Abstract
Motivation: Numerous competing algorithms for prediction in high-dimensional settings have been developed in the statistical and machine-learning literature. Learning algorithms and the prediction models they generate are typically evaluated on the basis of cross-validation error estimates in a few exemplary datasets. However, in most applications, the ultimate goal of prediction modeling is to provide accurate predictions for independent samples obtained in different settings.
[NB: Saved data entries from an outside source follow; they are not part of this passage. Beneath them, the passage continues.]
/-! ### Words with poison between registers and memory (R58, R80) -/

/-- Write words to an item's address; a poisoned word becomes a poisoned memory word (R80). -/
def State.itemWrite (s : State) (cl co : Nat) (c : Context) (va : Nat) (l : List PWord) : State × Except PageFault Unit :=
  match s.checkGm cl co c ⟨1, false, true, c.prot⟩ va (4 * l.length) with
  | (s1, .error f) => (s1, .error f)
  | (s1, .ok ps) =>
    if ps.any (fun p => s1.stallsAt p.addr) then (s1, .error (.unreachable va)) else
    let data := l.flatMap (fun x => leBytes 4 x.val.toNat)
    let s2 := ps.foldl (fun st p => st.writePart c p data) s1
    let bad := l.zipIdx.filter (fun x => x.1.poison)
    (ps.foldl (fun st p => bad.foldl (fun st (_, i) =>
      if p.off ≤ 4 * i && 4 * i < p.off + p.len then st.poisonBytes (p.addr + 4 * i - p.off) 4 else st) st) s2, .ok ())

/-- The words of bytes with their poison. -/
def wordsWithPoison : List (Byte × Bool) → List PWord
  | a :: b :: c :: d :: l =>
    ⟨BitVec.ofNat 32 (leNat [a.1, b.1, c.1, d.1]), a.2 || b.2 || c.2 || d.2⟩ :: wordsWithPoison l
  | _ => []

/-- Read an item's eight words; a poisoned memory word, or a tag mismatch, gives poisoned words (R80, R359). -/
def State.itemRead (s : State) (cl co : Nat) (c : Context) (va : Nat) : State × Except PageFault (List PWord) :=
  match s.checkGm cl co c ⟨0, true, false, c.prot⟩ va 32 with
  | (s1, .error f) => (s1, .error f)
  | (s1, .ok ps) =>
    if ps.any (fun p => s1.stallsAt p.addr) then (s1, .error (.unreachable va)) else
    let (s2, l) := ps.foldl (fun (acc : State × List (Byte × Bool)) p =>
      let (st, x) := acc.1.readPart c p
      (st, acc.2 ++ x.map (fun y => (y.2.1, y.2.2)))) (s1, [])
    (s2, .ok (wordsWithPoison l))

/-- Put the words of a chunk into the register file. -/
def putChunk (t : Thread) (j : Nat) (l : List PWord) : Thread := l.zipIdx.foldl (fun u (x, i) => u.setStk (8 * j + i) x) t

/-- The counters of a trip record's words (R78): 0 for a counter of which a poisoned word holds a bit. -/
def tripsOfWords (count : Nat) (l : List PWord) : List Nat :=
  let n := (l.zipIdx.map (fun (x, i) => x.val.toNat * 2 ^ (32 * i))).foldl (· + ·) 0
  let lost := fun i => [17 * i / 32, (17 * i + 16) / 32].any (fun w => (l[w]?.map (fun x => x.poison)).getD false)
  (List.range count).map (fun i => if lost i then 0 else bits n (17 * i) 17)

/-- Bring an item into the register file. The record that a tret is to reload gives the thread's own counters (R78, R224). -/
def putItem (t : Thread) (x : PagerItem) (l : List PWord) : Thread :=
  match x with
  | .chunk j => markOut (putChunk t j l) x false
  | .trip j =>
    if j = t.calls.length then
      let counts := tripsOfWords t.trips.length l
      markOut { t with trips := t.trips.zipIdx.map (fun (y, i) => (y.1, counts.getD i 0)), tripRecs := assocSet [] t.tripRecs j [] } x false
    else markOut { t with tripRecs := assocSet [] t.tripRecs j (tripsOfWords (assocGet [] t.tripRecs j).length l) } x false

/-- The words of a chunk leave the register file. -/
def dropItem (t : Thread) : PagerItem → Thread
  | .chunk j => putChunk t j (List.replicate 8 ⟨0, false⟩)
  | .trip _ => t

/-! ### Victims and needs (R80) -/

/-- No transfer of the item is under way. -/
def Core.idleItem (c : Core) (tid : Nat) (x : PagerItem) : Bool := !c.xfers.any (fun y => y.tid == tid && y.item == x)

/-- A long operation will write a word of the chunk. -/
def State.chunkAwaited (s : State) (tid j : Nat) : Bool :=
  (s.longsOf tid).any (fun l => l.dests.any (fun d => match d with | .v w => w / 8 == j | .g _ => false))

/-- A word of the thread that a pass wrote is still within its drain, so that it takes part in a pass (R48, R80). -/
def Core.inPass (c : Core) (now : Nat) (t : Thread) : Bool :=
  match t.gslot.bind c.group? with
  | none => false
  | some g => g.drain.any (fun x => decide (now < x.2) && (match x.1 with | .v u _ => u == t.tid | .p u _ => u == t.tid | _ => false))

/-- The chunks from lo to below hi of a thread that may be spilled. -/
def State.spillable (s : State) (c : Core) (t : Thread) (lo hi : Nat) : List (Nat × PagerItem) :=
  ((List.range' lo (hi - lo)).filter (fun j => !t.spilled.contains j && c.idleItem t.tid (.chunk j) && !s.chunkAwaited t.tid j)).map
    (fun j => (t.tid, PagerItem.chunk j))

/-- The trip records of a thread that may be spilled. -/
def Core.spillableTrips (c : Core) (t : Thread) : List (Nat × PagerItem) :=
  ((t.tripRecs.map Prod.fst).filter (fun j => !t.tripSpilled.contains j && c.idleItem t.tid (.trip j))).map (fun j => (t.tid, PagerItem.trip j))

/-- The threads whose chunks may be spilled: those that hold chunks, with no failed move to report, and not in a pass. -/
def State.spillThreads (s : State) (c : Core) : List Thread :=
  c.threads.filter (fun t => !t.fresh && t.live && t.pagerFault.isNone && !c.inPass s.now t)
Cross-validation within exemplary datasets may not adequately reflect performance in the broader application context. Methods: We develop and implement a systematic approach to 'cross-study validation', to replace or supplement conventional cross-validation when evaluating high-dimensional prediction models in independent datasets. We illustrate it via simulations and in a collection of eight estrogen-receptor positive breast cancer microarray gene-expression datasets, where the objective is predicting distant metastasis-free survival (DMFS). We computed the C-index for all pairwise combinations of training and validation datasets. We evaluate several alternatives for summarizing the pairwise validation statistics, and compare these to conventional cross-validation. Results: Our data-driven simulations and our application to survival prediction with eight breast cancer microarray datasets, suggest that standard cross-validation produces inflated discrimination accuracy for all algorithms considered, when compared to cross-study validation. Furthermore, the ranking of learning algorithms differs, suggesting that algorithms performing best in cross-validation may be suboptimal when evaluated through independent validation.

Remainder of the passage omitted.